Notesy and Launch Center Pro
Notesy, my favorite iOS plain text note app, updated to version 2.2 today. With it includes support for iPhone 5, improves some Markdown handling, and most notably, adds a URL scheme for controlling the app with Launch Center Pro. Notesy has implemented this scheme in a very intelligent way allowing more than just popping open the app. You can open, create, and append to notes all from Launch Center Pro. Here’s what the basic scheme looks like:
notesy://x-callback-url/[action]?[x-callback parameters]&[action parameters]
Your main options for action
are open
and
append
. There are a few other things like
restore
and render-markdown
(which is cool)
but I won’t cover them.
This is my main action:
notesy://x-callback-url/append?name=[prompt]&text=[prompt]
That will pop up two prompts. The first is the name of the new file
and the second is the body of the note. Notice that the action is
append
even though you are making a new note. If the
name
that you enter matches an existing file it will append
the entered text on a new line at the end of the file. If the name is
unique, it will create a new file.
To append text to a currently existing file, the URL would look like this:
notesy://x-callback-url/append?name=Things%20to%20Wiki%20%E2%80%94%20runx%20learnx&text=*+[prompt]

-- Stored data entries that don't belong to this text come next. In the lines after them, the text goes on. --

-- ==== Sys2Proof/Machine/Masking.lean ====
section
/-! DEFINITION. Masked operations in their working frame (R203 to R210, R213, R225): which instructions run on shares, how their secret
inputs are split, refreshed at every stroke and computed on, what an attempt reveals, and what the write path recombines. -/

namespace Sys2Proof.Machine

/-! ### The mask generator -/

/-- The words of a generator: counter mode from its seed (R209). -/
def MaskGen.source (g : MaskGen) : MaskSource := { word := Config.maskWord (leNat g.seed), next := g.ctr }

/-- Runs a computation with the masks of an engine: those of its tumbler or bolt, else those of the bank. -/
def Device.withMasks {α : Type} (d : Device) (e : Option EngineId) (f : Draws α) : α × Device :=
  let after (g : MaskGen) : MaskGen := { g with ctr := (f g.source).2.next }
  match e with
  | some (.tumbler n) => ((f (d.tumbler n).mask.source).1, d.onTu n fun x => { x with mask := after x.mask })
  | some (.bolt n) => ((f (d.bolt n).mask.source).1, d.onBo n fun x => { x with mask := after x.mask })
  | _ => ((f d.bb.mask.source).1, { d with bb := { d.bb with mask := after d.bb.mask } })

/-! ### Secrets in a frame -/

/-- An instruction that a tumbler computes on shares (R204, R225). -/
def ZInstr.shared (z : ZInstr) : Bool :=
  [ZKind.mlkemKeygen, .mlkemEncaps, .mlkemDecaps, .mldsaKeygen, .mldsaSign, .hqcKeygen, .hqcEncaps, .hqcDecaps].contains z.kind

/-- A secret byte string is split (R205). -/
def splitBytes (b : Bytes) : Draws Secret := do pure (.bits (← bytesSplit b))

/-- A secret polynomial is split (R205). -/
def splitPoly (q : Nat) (f : List Nat) : Draws Secret := do pure (.coeffs q (← polySplit q f))

/-- The message representative of a signing (R147, R212): public (R204). -/
def dsaMu (sk ctx msg : Bytes) (prehash : Bool) : Bytes := shake 9 (slice sk 64 64 ++ signedMessage prehash ctx msg) 64

/-- Shares of what an ML-DSA signing key and the random value give (R204): ρ″, then s1, s2 and t0. -/
def dsaSplitKey (s : Nat) (sk mu rnd : Bytes) : Draws (List Secret) := do
  let p := dsaParams s
  let eb := 32 * p.etaBits
  let key ← bytesSplit (slice sk 32 32)
  let r ← bytesSplit rnd
  let rho2 ← hashShares 9 ((key.append r).append (Sh.ofBytes mu)) 64
  let vec (bits b len off n : Nat) : List (List Nat) := (chunks len n (sk.drop off)).map (dsaUnpack bits b)
  let polys ← eachOf (splitPoly dsaQ) (vec p.etaBits p.eta eb 128 p.l ++ vec p.etaBits p.eta eb (128 + eb * p.l) p.k ++
    vec 13 4096 416 (128 + eb * (p.l + p.k)) p.k)
  pure (.bits (← bytesRefresh rho2) :: polys)

/-- The secret inputs of an instruction, split as its first stroke reads them from their cells, with the random bytes served for it. -/
def Turn.splitSecrets (t : Turn) (z : ZInstr) (rnd : Bytes) : Draws (List Secret) :=
  let s := z.set2
  let A := t.bytes z.a
  let B := t.bytes z.b
  let own := if z.bit7 then B else rnd
  match z.kind with
  | .mlkemKeygen => eachOf splitBytes [own.take 32, own.drop 32]
  | .mlkemEncaps => eachOf splitBytes [if z.bit7 then B.drop (mlkemSizes s).1 else rnd]
  | .mlkemDecaps => do
    let k := (kemParams s).1
    let sv ← eachOf (splitPoly kemQ) ((chunks 384 k B).map fun b => (unpackBits 12 b).map (· % kemQ))
    pure ((← splitBytes (slice B (768 * k + 64) 32)) :: sv)
  | .mldsaKeygen | .hqcKeygen => eachOf splitBytes [own]
  | .mldsaSign =>
    let (seed, ctx, msg) := messageCell A (if z.bit7 then 32 else 0)
    dsaSplitKey s B (dsaMu B ctx msg (bitOf z.var 5)) (if z.bit7 then seed else if bitOf z.var 4 then zeros 32 else rnd)
  | .hqcEncaps =>
    let r := if z.bit7 then B.drop (hqcSizes s).1 else rnd
    eachOf splitBytes [r.take (hqcN s).2, r.drop (hqcN s).2]
  | .hqcDecaps => eachOf splitBytes [B.take 40]
  | _ => pure []

/-- A secret refreshed (R205). -/
def Secret.refresh : Secret → Draws Secret
  | .bits x => do pure (.bits (← bytesRefresh x))
  | .coeffs q x => do pure (.coeffs q (← polyRefresh q x))

/-- Every secret that the frame holds, refreshed: the start of a stroke (R171, R205, R208). -/
def refreshAll (m : Map Secret) : Draws (Map Secret) := eachOf (fun e : Nat × Secret => do pure (e.1, ← e.2.refresh)) m

/-- The shared byte string number `i` of a frame. -/
def Op.secretBytes (o : Op) (i : Nat) : Sh Bytes :=
  match Map.get? o.frameData i with
  | some (.bits x) => x
  | _ => Sh.ofBytes []

/-- The shared polynomials of a frame from number `i` on, `n` of them. -/
def Op.secretPolys (o : Op) (i n : Nat) : List (Sh (List Nat)) :=
  (List.range n).map fun j => match Map.get? o.frameData (i + j) with
    | some (.coeffs _ x) => x
    | _ => Sh.ofPoly []

/-! ### Computing on shares -/

/-- What the last real stroke of an attempt leaves: a refusal that is public, whether the attempt was accepted, and the outputs, still as
shares (R206, R210, R213). -/
structure Attempt where
  status : Status := 0
  accepted : Bool := true
  outs : List (Nat × List Piece) := []

/-- An attempt of a masked operation on the shares of its frame (R204 to R207, R210 to R213, R225, R229). -/
def Turn.attempt (t : Turn) (o : Op) : Draws Attempt := do
  let z := o.z
  let s := z.set2
  let A := t.bytes z.a
  let B := t.bytes z.b
  match z.kind with
  | .mlkemKeygen => do
    let (ek, dk) ← mlkemKeygenShares s (o.secretBytes 0) (o.secretBytes 1)
    pure { outs := [(z.dst, ek), (z.a, dk)] }
  | .mlkemEncaps =>
    let ek := B.take (mlkemSizes s).1
    if (chunks 384 (kemParams s).1 ek).all fun b => (unpackBits 12 b).all (· < kemQ) then do
      let (c, k) ← mlkemEncapsShares s ek (o.secretBytes 0)
      pure { outs := [(z.dst, c), (z.a, k)] }
    else pure { status := St.keyCheck }
  | .mlkemDecaps =>
    let k := (kemParams s).1
    let ek := slice B (384 * k) (384 * k + 32)
    let h := slice B (768 * k + 32) 32
    if hash 5 ek = h then do
      pure { outs := [(z.dst, ← mlkemDecapsShares s (o.secretPolys 1 k) (o.secretBytes 0) ek h A)] }
    else pure { status := St.keyCheck }
  | .mldsaKeygen => do
    let (pk, sk) ← mldsaKeygenShares s (o.secretBytes 0)
    pure { outs := [(z.dst, pk), (z.a, sk)] }
  | .mldsaSign => do
    let (_, ctx, msg) := messageCell A (if z.bit7 then 32 else 0)
    let p := dsaParams s
    let key : DsaSecrets := { s1 := o.secretPolys 1 p.l, s2 := o.secretPolys (1 + p.l) p.k, t0 := o.secretPolys (1 + p.l + p.k) p.k }
    let (ok, sig) ← mldsaAttemptShares s (B.take 32) (dsaMu B ctx msg (bitOf z.var 5)) key (o.secretBytes 0) o.attempt
    pure { accepted := ok.bits = 1, outs := [(z.dst, sig)] }
  | .hqcKeygen => do
    let (pk, sk) ← hqcKeygenShares s (o.secretBytes 0)
    pure { outs := [(z.dst, pk), (z.a, sk)] }
  | .hqcEncaps =>
    let pk := B.take (hqcSizes s).1
    if leNat (pk.drop 40) / 2 ^ (hqcN s).1 != 0 then pure { status := St.keyCheck }
    else do
      let (c, k) ← hqcEncapsShares s pk (o.secretBytes 0) (o.secretBytes 1)
      pure { outs := [(z.dst, c), (z.a, k)] }
  | .hqcDecaps => do
    let n := (hqcN s).2
    pure { outs := [(z.dst, [.pub (← hqcDecapsShares s (o.secretBytes 0) (slice B 40 n) (B.drop (40 + n)) A)])] }
  | _ => pure {}

/-- The operation after the last real stroke of an attempt (R148, R213): an accepted one holds its outputs as shares; after a rejected one,
whose values are dropped, another attempt follows while the limit of IMM allows. -/
def Op.afterAttempt (o : Op) (a : Attempt) : Op :=
  if a.accepted then { o with result := .fail a.status, outShares := a.outs, attempt := o.attempt + 1 }
  else if o.attempt + 1 < o.z.imm then { o with left := o.left + o.per, total := o.total + o.per, attempt := o.attempt + 1 }
  else { o with result := .fail St.signExhausted, attempt := o.attempt + 1 }

/-- The store controller's write path forms the outputs of a masked operation (R206). -/
def Op.written (o : Op) : Result :=
  { o.result with outs := o.result.outs ++ o.outShares.map fun e => (e.1, recombine e.2, false) }

/-- The frame of an operation at the edge of its first stroke (R196, R205): the random bytes served for it are taken. -/
def Op.withSecrets (o : Op) (l : List Secret) : Op := { o with frameData := (l.zipIdx).map fun e => (e.2, e.1), rnd := [] }

end Sys2Proof.Machine
end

That will open my note titled “Things to Wiki — runx learnx” and append to the end of the file the text I entered with an asterisk and a space before it to format it as a Markdown bullet list item. If you’ve got some weird characters in your titles, you may want to use this URL encoding tool to easily get the encoded file name you need for Launch Center to find your note. One of my favorite things about the implementation of this URL scheme is that once the note gets passed to Notesy, it is automatically saved. I don’t have to tap Done to save the note.
In a recent update to Launch Center, support for TextExpander
was added so you can use snippets to easily created tagged and time
stamped notes. I’d love to see Launch Center support expanding snippets
within the URL scheme so I could create or append text to a consistently
named but date-stamped Scratchpad. I could put something like
Scratchpad_$date
in as the name
within the URL
and whenever I tap a button it would expand to open the file named
Scratchpad_12-10-12
.
All of these little features add up to make iOS increasingly efficient for power users to be productive away from their Macs.